State v. DeFilippo, supra. The court affirmed the sentence, by the way.

The first thing I find interesting about the two cases is the similarity of the conduct – of how easy it is for our neighbors (former neighbors) and relatives to spy on us. We might at least casually consider the possibility that people whom we live with could engage in such activity . . . but who expects your neighbor or your former tenant or anybody else you just happen to know to decide to spy on you?

So that’s interesting. We can become a nation of really adept eavesdroppers, if we so desire . . . which reminds me of a bizarre incident I had in a law class a few years ago. We were discussing the federal wiretapping laws, and after class one of the students came up to me, to ask a question (a legal question, or so I thought). This student was a clearly middle-class woman, who had mentioned she was married, had some kids and lived n a nice suburb. . . . none of which matters in the slightest, except that it certainly did not lead me to expect her to ask what she did. She said she and her husband had gone to Radio Shack and bought some kind of directional microphone (whatever was hot technology, say, ten years ago) and were trying to use it to eavesdrop on conversations in their neighbors’ homes . . . but it wasn’t working!!!! She seemed to expect, what?, that I could make it work or explain why it didn’t work. All I remember is basically saying, in a nice, professional way, “get away from me.” Creepy, way too creepy.

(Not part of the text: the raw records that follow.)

-- ==== Sys2Proof/Decode.lean ====
section
/-! DEFINITION. The decoder of event words and, after it, the encoder (spec/30_encoding.md R71, R72).
The decoder needs only the three bits of `op` and is total on the 2^35 words (R75); a number that does
not fit the event port is rejected by name. -/

namespace Sys2Proof

/-- The field `tick`, bits 31:0 (R71). -/
def tickField (w : EventWord) : Tick := w.extractLsb' 0 32

/-- The decoder of the event port: `op` is bits 34, 33, 32, one row per code of R72. -/
def decode (w : EventWord) : Instr :=
  match w.getLsbD 34, w.getLsbD 33, w.getLsbD 32 with
  | false, false, false => .fall (tickField w)
  | false, false, true => .rise (tickField w)
  | false, true, false => .wdt (tickField w)
  | false, true, true => .arm (tickField w)
  | true, false, false => .cancel (tickField w)
  | true, false, true => .rsv5 (tickField w)
  | true, true, false => .rsv6 (tickField w)
  | true, true, true => .rsv7 (tickField w)

/-- Why a number is no event word. -/
inductive DecodeReject where
  /-- The number has a bit above bit 34: it is no value of the 35-bit event port (R70, R71). Raised by
  `decodeNumber`; the block itself can never see it, its port being 35 bits wide. Safe. -/
  | widerThanEventPort
deriving DecidableEq, Repr

/-- The decoder on a number: `op * 2^32 + tick` (R71). -/
def decodeNumber (n : Nat) : Except DecodeReject Instr :=
  if fitsEventPort n then .ok (decode (BitVec.ofNat 35 n)) else .error .widerThanEventPort

/-- The decoder on a word numbered as spec/opcode_table.json numbers it: one 35-bit word, bit 0 its
least significant bit, no second word. Bits at and above `nbits` are 0. -/
def decodeTableWord (nbits w : Nat) : Option Instr :=
  match decodeNumber (w % 2 ^ nbits) with
  | .ok i => some i
  | .error .widerThanEventPort => none

/-! ## The encoder, from the same table -/

/-- The operation code of an operation (R72). -/
def Instr.opcode : Instr → BitVec 3
  | .fall _ => 0b000
  | .rise _ => 0b001
  | .wdt _ => 0b010
  | .arm _ => 0b011
  | .cancel _ => 0b100
  | .rsv5 _ => 0b101
  | .rsv6 _ => 0b110
  | .rsv7 _ => 0b111

/-- The operand of an operation (R73). -/
def Instr.tick : Instr → Tick
  | .fall t => t
  | .rise t => t
  | .wdt t => t
  | .arm t => t
  | .cancel t => t
  | .rsv5 t => t
  | .rsv6 t => t
  | .rsv7 t => t

/-- The event word of an operation: `op` above `tick` (R71). -/
def encode (i : Instr) : EventWord := i.opcode ++ i.tick

/-- The event word of a trace line (R85), as the number `op * 2^32 + tick` (R71); `none` for `RESET`,
which has no event word, and for a line that is not well formed. -/
def TraceLine.number : TraceLine → Option Nat
  | .event op tick => if (TraceLine.event op tick).wellFormed then some (op * 2 ^ 32 + tick) else none
  | .reset => none

end Sys2Proof
end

Struggling back to my point: Hildreth was convicted of eavesdropping under a New York statute that makes it a crime unlawfully to engage “wiretapping, mechanical overhearing of a conversation, or intercepting or accessing of an electronic communication.” N.Y. Penal Law § 250.05. That makes sense, doesn’t it? Based on the few facts we have, it seems he was intercepting his victim’s internet activity because he was monitoring what the man was doing in real-time. Federal courts parsing the federal wiretap laws have said for the “interception” of an electronic communication (like email, or web surfing or chatting) to occur, the communication must be captured “in flight,” that is, while it is still being transmitted.

Once an electronic communication has been stored on a computer, the violation, if any, consists of gaining access to the computer without being authorized to do so – what is often called hacking. It seems that there was not enough evidence to convict Hildreth of hacking, or computer trespassing. The evidence must have shown, then, that he merely tracked what his victim was doing online as it was occurring. That would be interception, not hacking.

As that may demonstrate, we have a bit of an arbitrary distinction (IMHO) between the processes of capturing data while it is in transmission and capturing it after it has been stored on a hard drive or other media. The New York offenses here derive from two old crimes: eavesdropping and trespassing. Eavesdropping, which was a crime at common law, centuries ago, basically consisted of just that: lurking around buildings in an effort to overhear what you weren’t supposed to overhead. Trespassing, as we all know, consists of going where you are not supposed to be. The statutes involved in the Hildreth case are simply evolved forms of these crimes: He was convicted of eavesdropping but acquitted of trespassing, presumably because the government could not show he “went into” the victim’s computer (whatever that means).

What about DeFillippo? Why computer theft? Well, the New Jersey statute that defines the crime I assume he pled guilty to makes it an offense (“computer-related theft”) either to (i) gain unauthorized access to a computer or computer data or (ii) obtain, take or copy any data stored on a computer which one has accessed without authorization. New Jersey Statutes Annotated § 2C:20-25. I can’t tell if the foundation of the charge against DeFilippo was that he gained access to the victims’ computers without being authorized to do so (hacked) or that he stole data from their computers (theft). From what the court said in the excerpt I quoted above, it seems as if he could have been charged with both . . . since he gained unauthorized access to the three victims’ computers and, as least as to his former landlady, took data from her computer without being authorized to do so.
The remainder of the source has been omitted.